**** Materials provided ****
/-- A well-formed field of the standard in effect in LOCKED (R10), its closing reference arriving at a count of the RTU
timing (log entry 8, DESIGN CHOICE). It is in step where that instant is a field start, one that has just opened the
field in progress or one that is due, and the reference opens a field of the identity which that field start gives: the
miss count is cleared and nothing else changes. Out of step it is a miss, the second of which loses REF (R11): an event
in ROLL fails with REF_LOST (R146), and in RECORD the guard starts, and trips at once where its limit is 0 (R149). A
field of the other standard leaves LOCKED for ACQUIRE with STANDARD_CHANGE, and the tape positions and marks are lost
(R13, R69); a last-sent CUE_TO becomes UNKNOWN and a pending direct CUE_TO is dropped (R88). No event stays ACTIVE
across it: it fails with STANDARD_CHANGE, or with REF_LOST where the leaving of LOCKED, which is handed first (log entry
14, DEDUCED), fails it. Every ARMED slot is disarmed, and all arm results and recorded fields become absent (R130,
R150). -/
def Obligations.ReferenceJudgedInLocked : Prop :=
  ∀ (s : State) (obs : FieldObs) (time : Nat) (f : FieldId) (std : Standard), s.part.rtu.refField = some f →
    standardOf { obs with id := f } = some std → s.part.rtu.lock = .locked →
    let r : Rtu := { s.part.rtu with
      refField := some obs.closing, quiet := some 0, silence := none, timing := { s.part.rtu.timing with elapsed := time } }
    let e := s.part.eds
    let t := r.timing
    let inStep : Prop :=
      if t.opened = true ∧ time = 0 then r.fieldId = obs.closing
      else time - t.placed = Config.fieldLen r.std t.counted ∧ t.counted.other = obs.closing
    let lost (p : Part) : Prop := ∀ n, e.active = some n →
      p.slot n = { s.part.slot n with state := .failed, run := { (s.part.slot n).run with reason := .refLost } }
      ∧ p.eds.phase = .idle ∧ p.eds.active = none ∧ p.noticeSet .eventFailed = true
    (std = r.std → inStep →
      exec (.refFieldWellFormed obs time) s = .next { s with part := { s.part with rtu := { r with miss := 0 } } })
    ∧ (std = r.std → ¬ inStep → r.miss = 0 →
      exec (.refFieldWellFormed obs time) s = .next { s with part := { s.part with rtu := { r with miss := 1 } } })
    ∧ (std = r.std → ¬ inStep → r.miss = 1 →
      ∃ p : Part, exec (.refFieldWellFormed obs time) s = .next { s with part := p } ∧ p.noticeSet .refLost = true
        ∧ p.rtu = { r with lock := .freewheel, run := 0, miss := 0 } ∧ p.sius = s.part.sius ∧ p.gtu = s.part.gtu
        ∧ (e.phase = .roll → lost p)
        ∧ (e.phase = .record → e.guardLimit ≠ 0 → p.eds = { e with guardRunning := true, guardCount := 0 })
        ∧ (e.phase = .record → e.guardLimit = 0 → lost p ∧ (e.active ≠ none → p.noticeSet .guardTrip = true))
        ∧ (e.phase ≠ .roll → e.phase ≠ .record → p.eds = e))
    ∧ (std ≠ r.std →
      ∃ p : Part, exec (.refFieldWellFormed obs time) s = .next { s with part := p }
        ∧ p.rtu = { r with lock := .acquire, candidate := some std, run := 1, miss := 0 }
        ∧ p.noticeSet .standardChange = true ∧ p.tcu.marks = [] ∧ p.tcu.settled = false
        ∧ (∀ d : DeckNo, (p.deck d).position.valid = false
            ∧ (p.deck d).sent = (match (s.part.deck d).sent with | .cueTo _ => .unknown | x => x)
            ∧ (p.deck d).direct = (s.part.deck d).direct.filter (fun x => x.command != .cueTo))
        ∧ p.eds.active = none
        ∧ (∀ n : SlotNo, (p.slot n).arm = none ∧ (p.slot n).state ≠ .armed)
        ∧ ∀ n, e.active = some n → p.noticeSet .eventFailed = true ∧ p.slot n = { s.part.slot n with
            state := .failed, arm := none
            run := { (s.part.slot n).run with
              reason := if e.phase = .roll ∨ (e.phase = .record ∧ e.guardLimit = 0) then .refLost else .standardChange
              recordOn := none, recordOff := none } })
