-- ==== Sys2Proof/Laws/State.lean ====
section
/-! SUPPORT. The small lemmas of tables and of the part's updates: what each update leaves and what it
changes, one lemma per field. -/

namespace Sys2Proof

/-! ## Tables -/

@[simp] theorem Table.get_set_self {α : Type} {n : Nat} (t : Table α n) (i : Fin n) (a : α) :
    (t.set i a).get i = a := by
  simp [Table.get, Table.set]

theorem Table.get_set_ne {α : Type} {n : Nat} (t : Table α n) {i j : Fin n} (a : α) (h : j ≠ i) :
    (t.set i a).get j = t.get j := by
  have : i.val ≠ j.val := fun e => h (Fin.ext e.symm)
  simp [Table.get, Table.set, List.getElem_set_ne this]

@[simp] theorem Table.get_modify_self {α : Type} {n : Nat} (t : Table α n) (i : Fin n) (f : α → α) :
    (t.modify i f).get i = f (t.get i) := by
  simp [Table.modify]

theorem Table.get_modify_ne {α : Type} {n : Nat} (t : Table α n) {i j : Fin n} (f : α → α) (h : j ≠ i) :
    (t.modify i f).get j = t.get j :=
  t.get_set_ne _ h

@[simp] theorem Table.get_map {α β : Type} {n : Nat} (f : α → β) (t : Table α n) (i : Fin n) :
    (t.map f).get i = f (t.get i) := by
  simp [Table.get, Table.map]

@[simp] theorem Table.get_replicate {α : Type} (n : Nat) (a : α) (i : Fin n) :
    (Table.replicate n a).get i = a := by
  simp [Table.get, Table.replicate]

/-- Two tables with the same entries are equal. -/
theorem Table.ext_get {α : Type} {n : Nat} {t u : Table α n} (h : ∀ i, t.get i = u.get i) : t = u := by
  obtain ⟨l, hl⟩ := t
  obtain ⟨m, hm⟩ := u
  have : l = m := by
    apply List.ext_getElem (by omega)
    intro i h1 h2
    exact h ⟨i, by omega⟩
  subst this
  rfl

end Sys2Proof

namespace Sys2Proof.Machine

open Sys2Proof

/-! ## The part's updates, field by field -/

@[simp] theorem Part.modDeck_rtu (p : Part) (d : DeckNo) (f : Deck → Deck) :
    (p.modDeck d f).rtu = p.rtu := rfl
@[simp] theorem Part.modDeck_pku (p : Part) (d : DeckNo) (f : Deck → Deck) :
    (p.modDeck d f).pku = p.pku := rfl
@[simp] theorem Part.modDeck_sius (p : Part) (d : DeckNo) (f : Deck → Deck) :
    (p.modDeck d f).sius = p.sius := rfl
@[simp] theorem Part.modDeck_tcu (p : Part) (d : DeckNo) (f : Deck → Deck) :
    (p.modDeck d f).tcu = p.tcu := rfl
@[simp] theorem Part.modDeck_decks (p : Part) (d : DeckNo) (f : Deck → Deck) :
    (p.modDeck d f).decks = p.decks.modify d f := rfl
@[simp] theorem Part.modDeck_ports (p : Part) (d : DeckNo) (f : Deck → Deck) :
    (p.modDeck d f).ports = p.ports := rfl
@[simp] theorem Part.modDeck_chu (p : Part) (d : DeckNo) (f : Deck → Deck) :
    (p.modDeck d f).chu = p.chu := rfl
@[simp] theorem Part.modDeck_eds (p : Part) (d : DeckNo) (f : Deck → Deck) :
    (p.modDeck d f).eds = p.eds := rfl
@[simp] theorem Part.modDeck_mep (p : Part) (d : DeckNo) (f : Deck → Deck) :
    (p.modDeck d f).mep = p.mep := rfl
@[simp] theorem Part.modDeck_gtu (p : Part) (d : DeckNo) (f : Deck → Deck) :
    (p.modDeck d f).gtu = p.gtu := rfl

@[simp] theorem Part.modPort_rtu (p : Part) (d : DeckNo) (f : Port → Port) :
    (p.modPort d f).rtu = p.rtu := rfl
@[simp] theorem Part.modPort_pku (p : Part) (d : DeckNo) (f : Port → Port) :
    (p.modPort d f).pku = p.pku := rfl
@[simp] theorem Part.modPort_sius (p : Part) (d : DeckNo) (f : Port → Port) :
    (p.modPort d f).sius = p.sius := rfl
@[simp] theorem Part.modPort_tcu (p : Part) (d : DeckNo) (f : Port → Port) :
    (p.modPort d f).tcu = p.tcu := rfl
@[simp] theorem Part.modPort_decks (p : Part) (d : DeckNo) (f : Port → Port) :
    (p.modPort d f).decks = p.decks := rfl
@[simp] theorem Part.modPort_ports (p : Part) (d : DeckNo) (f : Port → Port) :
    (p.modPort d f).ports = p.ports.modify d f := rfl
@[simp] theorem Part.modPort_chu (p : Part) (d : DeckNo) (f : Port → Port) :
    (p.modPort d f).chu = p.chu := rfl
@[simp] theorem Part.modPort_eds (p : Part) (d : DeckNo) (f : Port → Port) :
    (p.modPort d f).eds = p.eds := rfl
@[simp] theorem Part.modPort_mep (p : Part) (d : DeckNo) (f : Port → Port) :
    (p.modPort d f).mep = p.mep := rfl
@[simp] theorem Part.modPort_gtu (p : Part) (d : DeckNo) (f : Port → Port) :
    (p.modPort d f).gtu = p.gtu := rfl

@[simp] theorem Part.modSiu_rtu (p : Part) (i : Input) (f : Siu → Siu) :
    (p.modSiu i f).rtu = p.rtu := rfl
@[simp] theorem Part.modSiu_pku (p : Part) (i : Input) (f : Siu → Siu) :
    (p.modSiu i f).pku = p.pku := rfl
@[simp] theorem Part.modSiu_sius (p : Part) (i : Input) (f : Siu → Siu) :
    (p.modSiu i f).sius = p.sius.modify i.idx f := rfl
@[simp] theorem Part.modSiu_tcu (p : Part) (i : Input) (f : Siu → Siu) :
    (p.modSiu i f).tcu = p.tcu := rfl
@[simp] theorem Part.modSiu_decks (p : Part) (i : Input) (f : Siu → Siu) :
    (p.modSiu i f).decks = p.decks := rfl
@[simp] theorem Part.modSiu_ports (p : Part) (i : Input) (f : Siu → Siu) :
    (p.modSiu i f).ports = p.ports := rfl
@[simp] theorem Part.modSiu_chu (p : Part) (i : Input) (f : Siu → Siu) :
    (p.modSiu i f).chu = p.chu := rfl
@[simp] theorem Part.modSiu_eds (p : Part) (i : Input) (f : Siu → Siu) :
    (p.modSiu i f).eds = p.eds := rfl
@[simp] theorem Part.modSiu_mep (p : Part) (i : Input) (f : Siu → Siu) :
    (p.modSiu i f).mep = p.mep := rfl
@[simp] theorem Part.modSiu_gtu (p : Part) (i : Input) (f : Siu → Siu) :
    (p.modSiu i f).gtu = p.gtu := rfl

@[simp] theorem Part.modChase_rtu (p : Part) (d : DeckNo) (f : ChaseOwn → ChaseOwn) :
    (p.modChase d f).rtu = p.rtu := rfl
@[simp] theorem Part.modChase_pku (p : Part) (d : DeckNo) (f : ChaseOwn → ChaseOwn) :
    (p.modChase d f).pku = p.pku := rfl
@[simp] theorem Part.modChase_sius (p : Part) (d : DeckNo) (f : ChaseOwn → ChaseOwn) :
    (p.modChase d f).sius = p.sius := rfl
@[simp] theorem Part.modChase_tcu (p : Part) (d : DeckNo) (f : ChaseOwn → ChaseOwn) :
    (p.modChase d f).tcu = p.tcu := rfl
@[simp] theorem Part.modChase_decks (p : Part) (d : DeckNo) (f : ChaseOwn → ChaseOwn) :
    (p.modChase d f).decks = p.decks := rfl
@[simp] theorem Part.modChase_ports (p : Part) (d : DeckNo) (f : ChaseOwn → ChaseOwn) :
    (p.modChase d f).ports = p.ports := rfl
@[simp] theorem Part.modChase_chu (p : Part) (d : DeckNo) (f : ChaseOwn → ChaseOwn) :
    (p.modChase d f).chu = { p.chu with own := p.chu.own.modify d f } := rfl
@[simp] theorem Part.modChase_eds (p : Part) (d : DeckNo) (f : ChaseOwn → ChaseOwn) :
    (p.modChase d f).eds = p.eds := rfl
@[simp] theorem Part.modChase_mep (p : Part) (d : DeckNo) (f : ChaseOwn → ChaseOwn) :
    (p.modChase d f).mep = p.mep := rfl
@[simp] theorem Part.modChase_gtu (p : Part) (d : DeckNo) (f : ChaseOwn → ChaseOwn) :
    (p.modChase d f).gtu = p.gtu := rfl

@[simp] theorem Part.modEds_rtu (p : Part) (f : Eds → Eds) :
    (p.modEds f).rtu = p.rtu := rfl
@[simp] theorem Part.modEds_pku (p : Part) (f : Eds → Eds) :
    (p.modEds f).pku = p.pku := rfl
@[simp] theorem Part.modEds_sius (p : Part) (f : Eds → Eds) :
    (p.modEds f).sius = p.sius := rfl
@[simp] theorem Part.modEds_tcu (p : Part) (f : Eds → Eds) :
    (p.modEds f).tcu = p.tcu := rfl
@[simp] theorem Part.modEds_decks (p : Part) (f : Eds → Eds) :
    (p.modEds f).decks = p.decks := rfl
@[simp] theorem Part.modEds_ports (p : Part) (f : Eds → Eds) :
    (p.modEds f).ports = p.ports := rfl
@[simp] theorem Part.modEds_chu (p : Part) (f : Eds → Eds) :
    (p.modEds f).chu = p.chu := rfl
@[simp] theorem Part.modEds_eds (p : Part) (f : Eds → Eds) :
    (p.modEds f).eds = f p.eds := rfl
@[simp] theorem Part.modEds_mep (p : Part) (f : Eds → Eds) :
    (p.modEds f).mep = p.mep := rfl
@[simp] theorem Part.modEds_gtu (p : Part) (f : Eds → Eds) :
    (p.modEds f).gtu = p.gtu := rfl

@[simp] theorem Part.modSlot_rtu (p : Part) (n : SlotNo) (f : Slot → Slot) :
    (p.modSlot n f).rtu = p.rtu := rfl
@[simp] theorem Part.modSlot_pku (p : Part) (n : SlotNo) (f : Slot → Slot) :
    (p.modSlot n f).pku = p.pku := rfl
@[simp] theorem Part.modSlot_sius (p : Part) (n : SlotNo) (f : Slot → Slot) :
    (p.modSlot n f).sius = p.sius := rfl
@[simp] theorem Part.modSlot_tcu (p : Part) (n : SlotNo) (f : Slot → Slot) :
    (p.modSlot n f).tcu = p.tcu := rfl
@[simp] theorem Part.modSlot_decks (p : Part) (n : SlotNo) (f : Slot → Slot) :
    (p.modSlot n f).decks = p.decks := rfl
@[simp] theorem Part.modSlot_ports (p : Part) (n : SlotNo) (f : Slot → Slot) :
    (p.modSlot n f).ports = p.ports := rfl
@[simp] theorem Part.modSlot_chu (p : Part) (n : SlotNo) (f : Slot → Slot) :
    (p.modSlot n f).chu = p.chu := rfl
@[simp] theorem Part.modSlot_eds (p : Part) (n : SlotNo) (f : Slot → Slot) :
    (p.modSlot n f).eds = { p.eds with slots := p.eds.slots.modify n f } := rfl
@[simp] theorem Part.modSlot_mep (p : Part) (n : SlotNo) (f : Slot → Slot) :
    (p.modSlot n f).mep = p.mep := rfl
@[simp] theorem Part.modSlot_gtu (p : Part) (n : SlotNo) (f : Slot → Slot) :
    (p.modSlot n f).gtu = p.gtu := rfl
****
_Task item_
Copy the records above exactly, beginning at the line that contains "p.noticeSet .guardTrip = true))" and stopping after the line that contains "candidate := some".

_Written solution_
        ∧ (e.phase = .record → e.guardLimit = 0 → lost p ∧ (e.active ≠ none → p.noticeSet .guardTrip = true))
        ∧ (e.phase ≠ .roll → e.phase ≠ .record → p.eds = e))
    ∧ (std ≠ r.std →
      ∃ p : Part, exec (.refFieldWellFormed obs time) s = .next { s with part := p }
        ∧ p.rtu = { r with lock := .acquire, candidate := some std, run := 1, miss := 0 }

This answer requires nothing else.